With transportation accounting for about 40 percent of the Golden State's greenhouse-gas emissions, the utilities are each making a case that the large sums are warranted. For Pacific Gas and Electric Co. (PG&E), that means a request to the California Public Utilities Commission (CPUC) for $253 million over five years. Meanwhile, San Diego Gas & Electric is seeking $246 million.
The overall goal is to facilitate the addition of tens of thousands of plug-in vehicle chargers at homes and businesses across the state, while further spurring the adoption of electric vehicles, particularly as a replacement to gas- or diesel-powered delivery trucks or buses. As it is, California accounts for almost 12,000 of the approximately 40,000 publicly accessible plug-in charging outlets in the country, according to the US Department of Energy. Take a look at PG&E's press release here, check out Southern California Edison's release here, and see the SDG&E press release here.

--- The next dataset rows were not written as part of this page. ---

theorem calComplete_upd {n : Cluster} {s : State} (hs : Upd K R C s0 s) (hk : 0x400040000000000 ||| K = K) (hr : 0x5fc000000000000000000000000000000000000000000000000000000000000000000 ||| R = R) (hc : ∀ c, C n.val c) :
    Upd K R C s0 (calComplete n s) := by
  unfold calComplete
  extract_lets -merge +onlyGivenNames x3
  extract_lets -merge +onlyGivenNames x5
  have hx6 : Upd K R C s0 x5 := by
    unfold x5
    refine State.setRb_upd ?_ (testBit_of_sub hr rfl) (RegOk.one rfl ⟨0, hc 0⟩)
    refine State.setRb_upd ?_ (testBit_of_sub hr rfl) (RegOk.one rfl ⟨0, hc 0⟩)
    refine State.setRb_upd ?_ (testBit_of_sub hr rfl) (RegOk.one rfl ⟨0, hc 0⟩)
    exact hs
  try clear_value x5
  extract_lets -merge +onlyGivenNames x7
  extract_lets -merge +onlyGivenNames x9
  have hx10 : Upd K R C s0 x9 := by
    unfold x9
    refine State.setPair_upd ?_ (testBit_of_sub hr rfl) (RegOk.one rfl ⟨0, hc 0⟩) (testBit_of_sub hr rfl) (RegOk.one rfl ⟨0, hc 0⟩)
    exact hx6
  try clear_value x9
  refine calReport_upd ?_ (sub_of rfl hk) (sub_of rfl hr) hc
  · refine State.setCalSt_upd ?_ (sub_of rfl hk) ⟨0, hc 0⟩
    · exact hx10

theorem stepCommit_upd {n : Cluster} {res : List (Nat × Word)} {s : State} (hs : Upd K R C s0 s) (hk : 0x4000c0000000000 ||| K = K) (hr : 0xffffffffffffffffffffffffffffffffffffffffffffffffffffffffffffffffffffffffffffffffffffffffffffffffffffffffffffffffffffffffffffffff ||| R = R) (hc : ∀ c, C n.val c) :
    Upd K R C s0 (stepCommit n res s) := by
  unfold stepCommit
  extract_lets -merge +onlyGivenNames x4
  have hx5 : Upd K R C s0 x4 := by
    unfold x4
    refine Upd.ite ?_ ?_
    · refine State.setRb_upd ?_ (testBit_of_sub hr rfl) (RegOk.one rfl ⟨0, hc 0⟩)
      exact hs
    · exact hs
  try clear_value x4
  extract_lets -merge +onlyGivenNames x6
  have hx7 : Upd K R C s0 x6 := by
    unfold x6
    refine foldl_upd ?_ fun x9 y h8 => ?_
    · exact hx5
    · beta_reduce
      refine commitItem_upd ?_ (sub_of rfl hk) (sub_of rfl hr) hc
      · exact h8
  try clear_value x6
  refine Upd.ite ?_ ?_
  · refine calComplete_upd ?_ (sub_of rfl hk) (sub_of rfl hr) hc
    · exact hx7
  · exact hx7

theorem heldStart_upd {n : Cluster} {x : Nat × Nat} {s : State} (hs : Upd K R C s0 s) (hk : 0x400040000006340 ||| K = K) (hr : 0x2013fff9c1000021e00000000000000000000904c00000d0fd00000000000000000000000000000000000000000000000000000000 ||| R = R) (hc : ∀ c, C n.val c) :
    Upd K R C s0 (heldStart n x s) := by
  unfold heldStart
  extract_lets -merge +onlyGivenNames x4
  extract_lets -merge +onlyGivenNames x6
  split
  · refine Upd.ite ?_ ?_
    · refine seqStartOp_upd ?_ (sub_of rfl hk) (sub_of rfl hr) hc
      · exact hs
    · refine resumeOp_upd ?_ (sub_of rfl hk) (sub_of rfl hr) hc
      · exact hs
  · refine startOr_upd (fun z8 h9 => ?_) ?_ (sub_of rfl hk) (sub_of rfl hr) hc
    · beta_reduce
      refine awgStart_upd ?_ (sub_of rfl hk) (sub_of rfl hr) ⟨0, hc 0⟩
      · exact h9
    · exact hs
  · refine startLevel_upd (fun z10 h11 => ?_) ?_ (sub_of rfl hk) (sub_of rfl hr) hc
    · beta_reduce
      refine rgStart_upd ?_ (sub_of rfl hk) (sub_of rfl hr) (hc _)
      · exact h11
    · exact hs
  · refine startLevel_upd (fun z12 h13 => ?_) ?_ (sub_of rfl hk) (sub_of rfl hr) hc
    · beta_reduce
      refine cptStart_upd ?_ (sub_of rfl hk) (sub_of rfl hr) ⟨0, hc 0⟩
      · exact h13
    · exact hs
  · refine startLevel_upd (fun z14 h15 => ?_) ?_ (sub_of rfl hk) (sub_of rfl hr) hc
    · beta_reduce
      refine startMeas_upd ?_ (sub_of rfl hk) (hc _)
      · exact h15
    · exact hs

theorem releaseHeld_upd {n : Cluster} {s : State} (hs : Upd K R C s0 s) (hk : 0x400040000006340 ||| K = K) (hr : 0x2013fff9c1000021e00000000000000000000904c00000d0fd00000000000000000000000000000000000000000000000000000000 ||| R = R) (hc : ∀ c, C n.val c) :
    Upd K R C s0 (releaseHeld n s) := by
  unfold releaseHeld
  refine Upd.ite ?_ ?_
  · exact hs
  · refine foldl_upd ?_ fun x4 y h3 => ?_
    · refine State.setCalSt_upd ?_ (sub_of rfl hk) ⟨0, hc 0⟩
      · exact hs
    · beta_reduce
      refine heldStart_upd ?_ (sub_of rfl hk) (sub_of rfl hr) hc
      · exact h3

theorem intrChannel_upd {n : Cluster} {c : Channel} {s : State} (hs : Upd K R C s0 s) (hk : 0x400000000000040 ||| K = K) (hr : 0x3fff9c0000000000000000000000000000000c00000000000000000000000000000000000000000000000000000000000000000 ||| R = R) (hc : C n.val c.val) :
    Upd K R C s0 (intrChannel n c s) := by
  unfold intrChannel
  refine Upd.ite ?_ ?_
  · exact hs
  · refine State.modChan_upd ?_ (sub_of rfl hk) hc
    · refine endGate_upd ?_ (sub_of rfl hk) (sub_of rfl hr) hc
      · refine endMeas_upd ?_ (sub_of rfl hk) hc
        · exact hs

theorem intrBack_upd {n : Cluster} {c : Channel} {s : State} (hs : Upd K R C s0 s) (hk : 0x40 ||| K = K) (hc : C n.val c.val) :
    Upd K R C s0 (intrBack n c s) := by
  unfold intrBack
  refine Upd.ite ?_ ?_
  · refine State.modChan_upd ?_ (sub_of rfl hk) hc
    · exact hs
  · exact hs

theorem setRing_upd {v : Ring} {s : State} (hs : Upd K R C s0 s) (hk : 0x400000000 ||| K = K) :
    Upd K R C s0 (setRing v s) := by
  unfold setRing
  refine Upd.ring ?_ (testBit_of_sub hk rfl)
  exact hs

theorem modRing_upd {f : Ring → Ring} {s : State} (hs : Upd K R C s0 s) (hk : 0x400000000 ||| K = K) :
    Upd K R C s0 (modRing f s) := by
  unfold modRing
  refine Upd.ring ?_ (testBit_of_sub hk rfl)
  exact hs

theorem ringEvt_upd {b : Nat} {s : State} (hs : Upd K R C s0 s) (hr : 0x100000000000000000000000000000000000000000 ||| R = R) :
    Upd K R C s0 (ringEvt b s) := by
  unfold ringEvt
  refine State.setRb_upd ?_ (testBit_of_sub hr rfl) (RegOk.glob rfl)
  exact hs

theorem setRingState_upd {v : Nat} {s : State} (hs : Upd K R C s0 s) (hr : 0x100040000000000000000000000000000000000000 ||| R = R) :
    Upd K R C s0 (setRingState v s) := by
  unfold setRingState
  refine Upd.ite ?_ ?_
  · exact hs
  · refine ringEvt_upd ?_ (sub_of rfl hr)
    · refine State.setRf_upd ?_ (testBit_of_sub hr rfl) (RegOk.glob rfl)
      exact hs

theorem ringOff_upd {s : State} (hs : Upd K R C s0 s) (hk : 0x400000000 ||| K = K) (hr : 0x100040000000000000000000000000000000000000 ||| R = R) :
    Upd K R C s0 (ringOff s) := by
  unfold ringOff
  extract_lets -merge +onlyGivenNames x2
  have hx3 : Upd K R C s0 x2 := by
    unfold x2
    refine State.setRb_upd ?_ (testBit_of_sub hr rfl) (RegOk.glob rfl)
    refine setRingState_upd ?_ (sub_of rfl hr)
    · exact hs
  try clear_value x2
  refine modRing_upd ?_ (sub_of rfl hk)
  · refine State.setRb_upd ?_ (testBit_of_sub hr rfl) (RegOk.glob rfl)
    exact hx3

theorem ringFollow_upd {s : State} (hs : Upd K R C s0 s) (hk : 0x400000000 ||| K = K) (hr : 0x100040000000000000000000000000000000000000 ||| R = R) :
    Upd K R C s0 (ringFollow s) := by
  unfold ringFollow
  refine Upd.ite ?_ ?_
  · refine Upd.ite ?_ ?_
    · exact hs
    · refine ringOff_upd ?_ (sub_of rfl hk) (sub_of rfl hr)
      · exact hs
  · refine Upd.ite ?_ ?_
    · refine setRingState_upd ?_ (sub_of rfl hr)
      · exact hs
    · exact hs

theorem ringQueue_upd {type : Nat} {payload : List Byte} {s : State} (hs : Upd K R C s0 s) (hk : 0x400000000 ||| K = K) :
    Upd K R C s0 (ringQueue type payload s) := by
  unfold ringQueue
  refine Upd.ite ?_ ?_
  · exact hs
  · extract_lets -merge +onlyGivenNames x4
    refine Upd.ring ?_ (testBit_of_sub hk rfl)
    exact hs

theorem ringStartSend_upd {tf : Nat} {s : State} (hs : Upd K R C s0 s) (hk : 0x400000000 ||| K = K) :
    Upd K R C s0 (ringStartSend tf s) := by
  unfold ringStartSend
  refine ringQueue_upd ?_ (sub_of rfl hk)
  · exact hs

theorem ringAbortReq_upd {s : State} (hs : Upd K R C s0 s) (hk : 0x400000000 ||| K = K) :
    Upd K R C s0 (ringAbortReq s) := by
  unfold ringAbortReq
  refine Upd.ite ?_ ?_
  · exact hs
  · refine Upd.ring ?_ (testBit_of_sub hk rfl)
    exact hs

theorem ringRound_upd {s : State} (hs : Upd K R C s0 s) (hk : 0x400000000 ||| K = K) :
    Upd K R C s0 (ringRound s) := by
  unfold ringRound
  refine Upd.ite ?_ ?_
  · refine Upd.ring ?_ (testBit_of_sub hk rfl)
    exact hs
  · exact hs

theorem ringCtrlWrite_upd {d : Word} {m : Word} {s : State} (hs : Upd K R C s0 s) (hk : 0x400000000 ||| K = K) (hr : 0x100050000000000000000000000000000000000000 ||| R = R) :
    Upd K R C s0 (ringCtrlWrite d m s) := by
  unfold ringCtrlWrite
  extract_lets -merge +onlyGivenNames x4
  have hx5 : Upd K R C s0 x4 := by
    unfold x4
    refine ringFollow_upd ?_ (sub_of rfl hk) (sub_of rfl hr)
    · refine plainWrite_upd ?_ (testBit_of_sub hr rfl) (RegOk.glob rfl)
      exact hs
  try clear_value x4
  extract_lets -merge +onlyGivenNames x6
  have hx7 : Upd K R C s0 x6 := by
    unfold x6
    refine Upd.ite ?_ ?_
    · refine ringRound_upd ?_ (sub_of rfl hk)
      · exact hx5
    · exact hx5
  try clear_value x6
  refine Upd.ite ?_ ?_
  · refine ringAbortReq_upd ?_ (sub_of rfl hk)
    · exact hx7
  · exact hx7

theorem ringItem_upd {x : RingItem} {s : State} (hs : Upd K R C s0 s) (hk : 0x80000400000000 ||| K = K) :
    Upd K R C s0 (ringItem x s) := by
  unfold ringItem
  extract_lets -merge +onlyGivenNames x3
  extract_lets -merge +onlyGivenNames x5
  extract_lets -merge +onlyGivenNames x7
  extract_lets -merge +onlyGivenNames x9
  have hx10 : Upd K R C s0 x9 := by
    unfold x9
    refine Upd.ring ?_ (testBit_of_sub hk rfl)
    exact hs
  try clear_value x9
  refine Upd.ite ?_ ?_
  · refine State.wake_upd ?_ (sub_of rfl hk)
    · exact hx10
  · exact hx10

theorem lineStep_upd {k : Nat} {w : Nat} {mi : Nat} {mo : Nat} {s : State} (hs : Upd K R C s0 s) (hk : 0x80000400000000 ||| K = K) (hr : 0x100000000000000000000000000000000000000000 ||| R = R) :
    SndUpd K R C s0 (lineStep k w mi mo s) := by
  unfold lineStep
  extract_lets -merge +onlyGivenNames x6
  extract_lets -merge +onlyGivenNames x8
  extract_lets -merge +onlyGivenNames x10
  extract_lets -merge +onlyGivenNames x12
  extract_lets -merge +onlyGivenNames x14
  extract_lets -merge +onlyGivenNames x16
  have hx17 : Upd K R C s0 x16 := by
    unfold x16
    refine Upd.ite ?_ ?_
    · exact hs
    · refine Upd.ite ?_ ?_
      · refine Upd.ring ?_ (testBit_of_sub hk rfl)
        exact hs
      · refine Upd.ite ?_ ?_
        · refine ringEvt_upd ?_ (sub_of rfl hr)
          · exact hs
        · refine ringItem_upd ?_ (sub_of rfl hk)
          · exact hs
  try clear_value x16
  extract_lets -merge +onlyGivenNames x18
  split
  · refine SndUpd.ite ?_ ?_
    · refine SndUpd.mk ?_
      refine Upd.ring ?_ (testBit_of_sub hk rfl)
      exact hx17
    · refine SndUpd.mk ?_
      exact hx17
  · refine SndUpd.mk ?_
    exact hx17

While the US Environmental Protection Agency maintained that automakers should be able to meet the 2025 fuel-economy goals that were early during the Obama Administration, President Donald Trump has hinted that he may modify those numbers. Regardless, the California government has indicated that it will operate by a set of green-transportation standards that will continue to exceed the EPA's, making it one of many areas in which state officials say they may buck the federal government's regulations.